§ Problem requirements
Only the lines from the top of the data through the one with "rcases ht with rfl | rfl <;>" are to be written out, each exactly as it stands.

(Collected data)
/-- Two matches shut down a TLB that is there. -/
theorem keepsAt_inv_probe64 (s : State) (hm : s.par.mmu = .tlb64) : KeepsAt InvKept s (probe64 s) := by
  have index (x : Word) (t : State) (ht : t = s ∨ t = s.useFree) : InvKept s { t with cp0 := { s.cp0 with index := x } } := by
    rcases ht with rfl | rfl <;>
      exact fun h => h.of_cop0 ⟨rfl, rfl, rfl, rfl, rfl, rfl, id⟩ (h.cop0.of_eq rfl rfl rfl rfl rfl rfl)
  unfold probe64
  split
  · exact index _ _ (.inr rfl)
  · exact index _ _ (.inl rfl)
  · exact ⟨id, hm⟩

theorem keeps_inv_probe48 : Op.Keeps InvKept probe48 := by
  intro s
  have index (x : Word) : InvKept s { s with cp0 := { s.cp0 with index := x } } := fun h =>
    h.of_cop0 ⟨rfl, rfl, rfl, rfl, rfl, rfl, id⟩ (h.cop0.of_eq rfl rfl rfl rfl rfl rfl)
  unfold probe48
  split
  · exact index _
  · exact index _
  · trivial

theorem keeps_inv_readTlb48 (i : Nat) : Op.Keeps InvKept (readTlb48 i) := by
  intro s
  unfold readTlb48
  split
  · exact fun h => h.of_cop0 ⟨rfl, rfl, rfl, rfl, rfl, rfl, id⟩ (h.cop0.of_eq rfl rfl rfl rfl rfl rfl)
  · trivial

/-- The entry written has the page size that was checked, and its masked bits were cleared. -/
theorem keeps_inv_writeTlb48 (i : Nat) : Op.Keeps InvKept (writeTlb48 i) := by
  intro s
  unfold writeTlb48
  split
  · rename_i hi
    split
    · rename_i hlegal
      intro h
      refine { h with tlb48 := fun e he => ?_ }
      have he : e ∈ s.tlb48.set i (tlb48FromRegs s.cp0.pageMask s.cp0.entryHi s.cp0.entryLo0 s.cp0.entryLo1) hi :=
        Vector.mem_toList_iff.1 he
      rcases Vector.mem_or_eq_of_mem_set he with he | rfl
      · exact h.tlb48 e (Vector.mem_toList_iff.2 he)
      · refine ⟨hlegal, ?_⟩
        unfold tlb48FromRegs
        dsimp only
        rw [BitVec.and_assoc, BitVec.and_comm (~~~_), BitVec.and_not_self]
        exact BitVec.and_zero
    · trivial
  · trivial

theorem freeDouble_inv (as : List Nat) (s : State) : InvKept s (as.foldl State.freeDouble s) := by
  induction as generalizing s with
  | nil => exact id
  | cons a as ih =>
    exact fun h => ih _ (steady_inv.mem _ _ _ _ (steady_inv.quiet _ _ (quiet_useFree s) h))

theorem keeps_inv_cacheEffect (op : BitVec 5) (pa : Nat) (cca : BitVec 3) : Op.Keeps InvKept (cacheEffect op pa cca) := by
  refine keeps_change fun s => ?_
  split
  · exact fun h => h.of_cop0 ⟨rfl, rfl, rfl, rfl, rfl, rfl, id⟩ (h.cop0.of_eq rfl rfl rfl rfl rfl rfl)
  · split
    · exact freeDouble_inv _ s
    · exact id

theorem returnHilo_inv (s : State) : InvKept s s.returnHilo := by
  unfold State.returnHilo
  split
  · exact fun h => h.of_kept ⟨rfl, rfl, rfl, rfl, rfl, rfl, id⟩ rfl
  · exact id

theorem returnHilo_par (s : State) : s.returnHilo.par = s.par := by
  unfold State.returnHilo
  split <;> rfl

/-- RFE runs on an R30xx only, whose SR has all the bits of the stack. -/
theorem keeps_inv_rfe : Op.Keeps InvKept (do
    let new ← look fun s => !s.par.cpu.is30xx
    raiseIf new .reservedInstruction
    change State.popMode) := by
  intro s
  cases h30 : s.par.cpu.is30xx with
  | true =>
    have hrun := (look_bind (fun s => !s.par.cpu.is30xx) (fun new => do
      raiseIf new .reservedInstruction; change State.popMode) s).trans (bind_ok (raiseIf_ok _ _ (by simp [h30])))
    rw [hrun]
    intro h
    have hr := returnHilo_inv s h
    refine hr.withSr (within_setField hr.sr ?_)
    rw [returnHilo_par, srBits_30xx h30]
    decide
  | false =>
    have hstop := (look_bind (fun s => !s.par.cpu.is30xx) (fun new => do
      raiseIf new .reservedInstruction; change State.popMode) s).trans (bind_error (raiseIf_error _ _ (by simp [h30])))
    rw [hstop]
    exact ⟨id, trivial⟩

theorem exceptionReturn_inv (s : State) : InvKept s s.exceptionReturn := by
  intro h
  have hr := returnHilo_inv s h
  unfold State.exceptionReturn
  dsimp only
  split
  · exact (hr.withSr (within_setBit hr.sr Bool.noConfusion)).of_kept ⟨rfl, rfl, rfl, rfl, rfl, rfl, id⟩ rfl
  · exact (hr.withSr (within_setBit hr.sr Bool.noConfusion)).of_kept ⟨rfl, rfl, rfl, rfl, rfl, rfl, id⟩ rfl

/-- So every instruction that writes coprocessor 0 keeps the invariant. -/
theorem writesCop0_kept (s : State) {i : Instr} (hi : WritesCop0 i) : Kept InvKept s (exec i s) := by
  have h := steady_inv
  cases hi with
  | mtc0 rt rd =>
    exact kept_runSeq h (keeps_bind h (keeps_requireCop h _) fun _ => keeps_bind h (keeps_readGpr h _) fun _ =>
      keeps_inv_writeCp0Word _ _) s
  | dmtc0 rt rd =>
    exact kept_runSeq h (keeps_bind h (keeps_requireCop h _) fun _ => keeps_bind h (keeps_require64 h) fun _ =>
      keeps_bind h (keeps_readGpr h _) fun _ => keeps_inv_writeCp0Dword _ _) s
  | cache base op offset =>
    exact kept_runSeq h (keeps_bind h (keeps_requireIsa h _) fun _ => keeps_bind h (keeps_requireCop h _) fun _ =>
      keeps_bind h (keeps_effAddr h _ _) fun _ => keeps_bind h (keeps_translate h _ _ _) fun _ =>
      keeps_inv_cacheEffect _ _ _) s
  | tlbr =>
    exact kept_runSeq h (keeps_inv_tlbOp (old := change State.readTlb64) (fun s _ => readTlb64_inv s)
      (keeps_bind h (keeps_look h _) fun _ => keeps_inv_readTlb48 _)) s
  | tlbwi =>
    exact kept_runSeq h (keeps_inv_tlbOp (old := change fun s => s.writeTlb64 s.index64) (fun s _ => writeTlb64_inv s _)
      (keeps_bind h (keeps_look h _) fun _ => keeps_inv_writeTlb48 _)) s
  | tlbwr =>
    exact kept_runSeq h (keeps_inv_tlbOp (old := change fun s => s.writeTlb64 s.cp0.random) (fun s _ => writeTlb64_inv s _)
      (keeps_bind h (keeps_look h _) fun _ => keeps_inv_writeTlb48 _)) s
  | tlbp => exact kept_runSeq h (keeps_inv_tlbOp keepsAt_inv_probe64 keeps_inv_probe48) s
  | rfe => exact kept_runSeq h (keeps_bind h (keeps_requireCop h _) fun _ => keeps_inv_rfe) s
  | eret =>
    exact kept_runOp (keeps_bind h (keeps_require4xxx h) fun _ => keeps_bind h (keeps_refuseInDelaySlot h) fun _ =>
      keeps_change exceptionReturn_inv) s

/-! ### The step -/

theorem exec_inv {s : State} (h : s.Inv) (i : Instr) : Result.MeetsInv (exec i s) :=
  meetsInv_of_kept h ((exec_kept steady_inv s i).elim (writesCop0_kept s) id)

theorem execReject_inv {s : State} (hs : s.Inv) (r : Reject) : Result.MeetsInv (execReject r s) := by
  have h := steady_inv
  refine meetsInv_of_kept hs ?_
  cases r with
  | reserved => exact kept_runOp (keeps_raise h (e := .reservedInstruction) fun _ => trivial) s
  | cop0 =>
    exact kept_runOp (keeps_bind h (keeps_requireCop h _) fun _ =>
      keeps_raise h (e := .reservedInstruction) fun _ => trivial) s
  | cop1 =>
    exact kept_runOp (keeps_bind h (keeps_requireCop h _) fun _ =>
      keeps_raise h (e := .reservedInstruction) fun _ => trivial) s
  | fpFormat lvl =>
    exact kept_runSeq h (keeps_bind h (keeps_fpGate h _) fun _ => keeps_bind h (keeps_look h _) fun _ =>
      keeps_ite (keeps_fpUnimplemented h) (keeps_pure h ())) s
  | copAbsent z => exact kept_runSeq h (keeps_requireCop h _) s

theorem runNext_inv {s : State} (hs : s.Inv) : Result.MeetsInv (runNext s) := by
  have hf := keeps_fetchWord steady_inv s
  unfold runNext State.fetch
  cases hw : fetchWord s with
  | ok r =>
    rw [hw] at hf
    obtain ⟨w, t⟩ := r
    dsimp only
    generalize decode s.par.cpu.isa w = d
    cases d with
    | ok i => exact exec_inv (hf hs) i
    | bad x => exact execReject_inv (hf hs) x
  | error e =>
    rw [hw] at hf
    cases e with
    | exc e t => exact takeException_inv (hf.1 hs) hf.2
    | refused r => trivial

/-- Settles O5: what a step does before the fetch, the instruction it runs and the step of time after it each keep the
invariant. -/
theorem stepKeepsInvariant : Obligations.StepKeepsInvariant := by
  intro s t h ht
  unfold step at ht
  cases hb : s.beforeFetch with
  | some r =>
    rw [hb] at ht
    have hr := beforeFetch_inv h hb
    dsimp only at ht
    rw [ht] at hr
    exact hr
  | none =>
    rw [hb] at ht
    have hr := runNext_inv h.ready
    cases hn : runNext s.ready with
    | next u =>
      rw [hn] at hr ht
      cases ht
      exact State.Inv.tick hr
    | fault f => rw [hn] at ht; cases ht
    | refused x => rw [hn] at ht; cases ht

end Sys2Proof.Machine
end

section
/-! PROOFS. Arithmetic, logic and shifts: how an instruction made of each shared operation completes, and the
statements. -/

namespace Sys2Proof.Machine

/-! ### How the shared shapes complete -/

/-- An instruction that only read and then wrote one general register completes with that value. -/
theorem completes_putGpr {i : Instr} {x : Op Unit} {s : State} {r : RegNum} {v : DWord} {n : Nat}
    (hi : exec i s = runSeq x s) (h : x s = .ok ((), (s.skip n).putGpr r v)) :
    Completes i s fun t => (r ≠ 0#5 → t.gprVal r = s.narrow v) ∧ Frame { gpr := [r] } s t ∧ Sequential s t := by
  obtain ⟨t, ht, hv, hf, hs⟩ := runSeq_putGpr h
  exact ⟨t, hi.trans ht, hv, hf, hs⟩

theorem Completes.mono {i : Instr} {s : State} {P Q : State → Prop} (h : Completes i s P) (hpq : ∀ t, P t → Q t) :
    Completes i s Q := by
  obtain ⟨t, ht, hp⟩ := h
  exact ⟨t, ht, hpq t hp⟩

/-- An instruction that used up free values, and no more, before its exception takes it. -/
theorem traps_skip {i : Instr} {x : Op Unit} {s : State} {e : Exc} {n : Nat} (hi : exec i s = runSeq x s)
    (h : x s = .error (.exc e (s.skip n))) : Traps i s e := ⟨s.freeCtr + n, hi.trans (runSeq_exc h)⟩

section Shapes
variable {i : Instr} {s : State} {rs rt rd : RegNum}
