-- ==== Sys2Proof/Decode.lean ====
section
/-! DEFINITION. The command that a word of the opcode table spells. spec/opcode_table.json gives no row any bits: the commands of
this block are packets, messages, pins and timers, laid out by the rules of their chapters. -/

namespace Sys2Proof

/-- No row of the table has bits, so no word spells a command. -/
def decodeTableWord (_nbits _w : Nat) : Option Instr := none

end Sys2Proof
end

§ Solution to this exercise
/-- Two matches shut down a TLB that is there. -/
theorem keepsAt_inv_probe64 (s : State) (hm : s.par.mmu = .tlb64) : KeepsAt InvKept s (probe64 s) := by
  have index (x : Word) (t : State) (ht : t = s ∨ t = s.useFree) : InvKept s { t with cp0 := { s.cp0 with index := x } } := by
    rcases ht with rfl | rfl <;>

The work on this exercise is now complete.